The framing problem seems more profound. There is a false dichotomy, in
the eyes of the public, media, and even among practitioners, between "sincere"
consultations and "show" consultations. A consultation is seen
as sincere if there is an intent to shape or reshape policy outcomes in
response to the level and tenor of public input. A consultation is seen
as show if it is intended merely to legitimize a pre-existing or pre-planned
policy outcome.
The problem with this dichotomy is that it focuses on only one part of
the consultation mandate: the mandate to inform or shape policy. Even
this mandate is hazy, however. Is the purpose to make polices that are
"better" (in terms of their concrete social, economic, or political
results), or to make policies that are more "representative"

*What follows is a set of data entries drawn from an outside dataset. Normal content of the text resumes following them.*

-- ==== Sys2Proof/Machine/Allocate.lean ====
section
/-! DEFINITION. What Accept chooses: the acceptance test, the plan, the safety-net solution and the fallback allocator
(spec/09_allocation_solver.md, R345-R353). -/

namespace Sys2Proof.Machine

/-- The thrust of each step of each slice: index by slice, then by step. -/
abbrev Thrusts := List (List (F64 × F64))

/-- The thrust of a slice at a step. -/
def Thrusts.at (t : Thrusts) (slice j : Nat) : F64 × F64 := (t.getD slice []).getD j (0, 0)

/-- A variable's value; 0 where the variant has none. -/
def VariantRec.varAt (v : VariantRec) (x : Vec) (kind slice step comp : Nat) : F64 :=
  match v.varIndex kind slice step comp with | some i => x.at i | none => 0

/-- The thrust a primal point stands for: thrust variables times RATED_THRUST (R318). -/
def State.thrustOf (s : State) (v : VariantRec) (x : Vec) : Thrusts :=
  (List.range 16).map fun sl => match (s.variantThrusters v).find? (·.slice == sl) with
    | none => []
    | some r => (List.range v.horizon).map fun j =>
      (F64.mul (F64.of32 r.rated) (v.varAt x 1 sl j 0), F64.mul (F64.of32 r.rated) (v.varAt x 2 sl j 0))

/-- The thrusters of a variant that are available. -/
def State.availableThrusters (s : State) (v : VariantRec) : List ThrusterRec :=
  (s.variantThrusters v).filter fun r => (at? s.law.thr r.slice).available

/-- The true step-0 power: the sum of the POWER curves (R293). -/
def State.truePower (s : State) (v : VariantRec) (t : Thrusts) (scale : F64) : F64 :=
  (s.availableThrusters v).foldl (fun a r =>
    F64.add a (r.powerAt (r.magnitude (scale2 scale (t.at r.slice 0))))) 0
/-- The linearised step-0 power, by the lines of the Build (R293). -/
def State.linearPower (s : State) (v : VariantRec) (t : Thrusts) : F64 :=
  (s.availableThrusters v).foldl (fun a r =>
    let (k, d, c) := ((s.law.power.lines.find? (·.1 == r.slice)).map (·.2)).getD default
    let f := t.at r.slice 0
    F64.add a (F64.add (F64.mul k (F64.add (F64.mul d.1 f.1) (F64.mul d.2 f.2))) c)) 0

/-- s_0 of a primal point, in W (R293, R318). -/
def State.slackOf (s : State) (v : VariantRec) (x : Vec) : F64 := F64.mul (v.varAt x 5 0xFF 0 0) (s.powerScale v)

/-- What the acceptance test finds. -/
structure Verdict where
  passed : Bool := false
  /-- Largest violation over F_i. -/
  violation : F64 := 0
  power : F64 := 0
  bound : F64 := 0
  slack : F64 := 0

/-- The acceptance test of R345. -/
def State.acceptance (s : State) (v : VariantRec) (p : Qp) (x : Vec) (tk : Nat) : Verdict :=
  let t := s.thrustOf v x
  let viol := (s.variantThrusters v).foldl (fun m r =>
    let region := s.regionOf r
    (List.range v.horizon).foldl (fun m j =>
      let f := t.at r.slice j
      let out := outsideBy region f
      let out := match s.wedge r tk (s.stepEnd j) with
        | some w => F64.max out (wedgeOutsideBy w f)
        | none => out
      F64.max m (F64.div out (F64.of32 r.rated))) m) 0
  let fixedOk := (List.range p.n).all fun i => !p.fixed i || F64.eq (x.at i) (p.lo.at i)
  let slack := s.slackOf v x
  let power := s.truePower v t F64.one
  let lim := F64.of32 s.law.power.pLim
  let bound := F64.add (F64.add s.powerBound slack) (F64.mul (f64OfRat 1 100) lim)
  let powerOk := !F64.finite lim || F64.le power bound
  { passed := F64.le viol (f64OfRat 1 100) && fixedOk && powerOk, violation := viol, power := power, bound := bound,
    slack := slack }

/-! ## The safety net (R348) -/

/-- The largest factor in [0, 1] that keeps the true step-0 power within a limit: 1 where that does, else 16 steps of
bisection. -/
def bisectFactor (ok : F64 → Bool) : F64 :=
  if ok F64.one then F64.one
  else ((List.range 16).foldl (fun (q : F64 × F64) _ =>
    let mid := F64.mul F64.half (F64.add q.1 q.2)
    if ok mid then (mid, q.2) else (q.1, mid)) (0, F64.one)).1

/-- The bound of R348 step 3: max(P_lim, P_idle). -/
def State.netBound (s : State) (v : VariantRec) : F64 :=
  F64.max (F64.of32 s.law.power.pLim) ((s.availableThrusters v).foldl (fun a r => F64.add a (r.powerAt 0)) 0)
/-- The factor of R348 step 3. -/
def State.powerFactor (s : State) (v : VariantRec) (t : Thrusts) : F64 :=
  bisectFactor fun a => F64.le (s.truePower v t a) (s.netBound v)

/-- Multiply every thrust. -/
def Thrusts.scale (t : Thrusts) (a : F64) : Thrusts := t.map fun l => l.map (scale2 a)

/-- The safety-net solution and its factor (R348). -/
def State.safetyNet (s : State) (v : VariantRec) : Thrusts × F64 :=
  let base : Thrusts := match s.sol.plan with
    | some p => (List.range 16).map fun sl =>
        let l := p.thrust.getD sl []
        (List.range v.horizon).map fun j => if l.isEmpty then (0, 0) else l.getD (min (j + 1) (l.length - 1)) (0, 0)
    | none => (List.range 16).map fun sl => List.replicate v.horizon (s.previousThrust sl)
  let t : Thrusts := base.mapIdx fun sl l =>
    if v.thrusters.getLsbD sl && (at? s.law.thr sl).available then l else l.map fun _ => (0, 0)
  let a := s.powerFactor v t
  (t.scale a, a)

/-! ## The fallback allocator (R352, R353) -/

/-- The fallback demand (R352). -/
def State.fallbackDemand (s : State) (m : Mode) (v : VariantRec) (tk : Nat) : Vec :=
  let x : Vec := s.obsOut.estX
  let psi := x.at 2
  let back := Mat.tr 3 3 (rotZ psi)
  let ep := back.app [F64.sub s.dyn.refN (x.at 0), F64.sub s.dyn.refE (x.at 1), 0]
  let e : Vec := [ep.at 0, ep.at 1, F64.wrapPi (F64.sub s.dyn.refPsi psi)]
  let vr := back.app [s.dyn.refVn, s.dyn.refVe, 0]
  let dv : Vec := [F64.sub (vr.at 0) (x.at 3), F64.sub (vr.at 1) (x.at 4), F64.sub s.dyn.refR (x.at 5)]
  let b := back.app [x.at 12, x.at 13, x.at 14]
  let ff := s.windFf
  let w (i : Nat) := F64.of32 (if i < 2 then s.solParams.fbBandwidth else s.solParams.fbYawBandwidth)
  let md (i : Nat) := s.hull.mass.getD (4 * i) 0
  let zeta := f64OfRat 9 10
  let row (i : Nat) : F64 :=
    let k := F64.add (F64.mul (F64.mul (w i) (w i)) (e.at i))
      (F64.mul (F64.mul F64.two (F64.mul zeta (w i))) (dv.at i))
    F64.sub (F64.sub (F64.mul (md i) k) (b.at i)) (Vec.at ff i)
  let dem := s.demand m v (tk + s.cyc.commandAt)
  match m with
  | .joystick => dem
  | .autohead => [dem.at 0, dem.at 1, row 2]
  | _ => [row 0, row 1, row 2]

/-- One unknown of the allocation: a thruster and its component, 0 F_x or 1 F_y. -/
def unknownsOf (rs : List ThrusterRec) : List (ThrusterRec × Nat) :=
  rs.flatMap fun r => if r.type_ = 0 then [(r, 1)] else [(r, 0), (r, 1)]

/-- The column of B of an unknown. -/
def unknownColumn (u : ThrusterRec × Nat) : Vec :=
  if u.2 = 0 then generalised u.1.x u.1.y F64.one 0 else generalised u.1.x u.1.y 0 F64.one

-- and if the latter, representative of whom?
Text 2:
The intuition that consultation can produce "better" policy
outcomes is often an explicit goal for public or community consultations.
The idea is that citizens and stakeholders have certain insights and knowledge
that may not exist within government. Policy consultations provide a way
of tapping into that knowledge, bringing it into the policy process, and
hopefully producing better policy outcomes as a result.
Is it undemocratic to suggest that producing "better" policy
is not necessarily the same as producing policy that is more representative?
Sometimes governments have to choose which of these is more important.
If they focus on consultation as a way of making policies that are more
representative of public opinion, there is still the problem of figuring
out who or what the consultation will try to represent. An article on
teledemocracy in Canada (by Bill Cross, in the 1998 book "Digital
Democracy") suggests that consultations are better at gauging the
intensity of policy preferences than at measuring the overall distribution
of public opinion. In other words, focus on getting a cross-section of
opinions, not a representative sample.
Text 3:
I've now defined a "sincere" consultation as one that endeavours
to reshape policy in a way that reflects the range and intensity of public
opinion, and/or improves policy by incorporating public and stakeholder
insights. This is generally accepted view, which casts any other vision
of public consultation in the role of a "show" consultation.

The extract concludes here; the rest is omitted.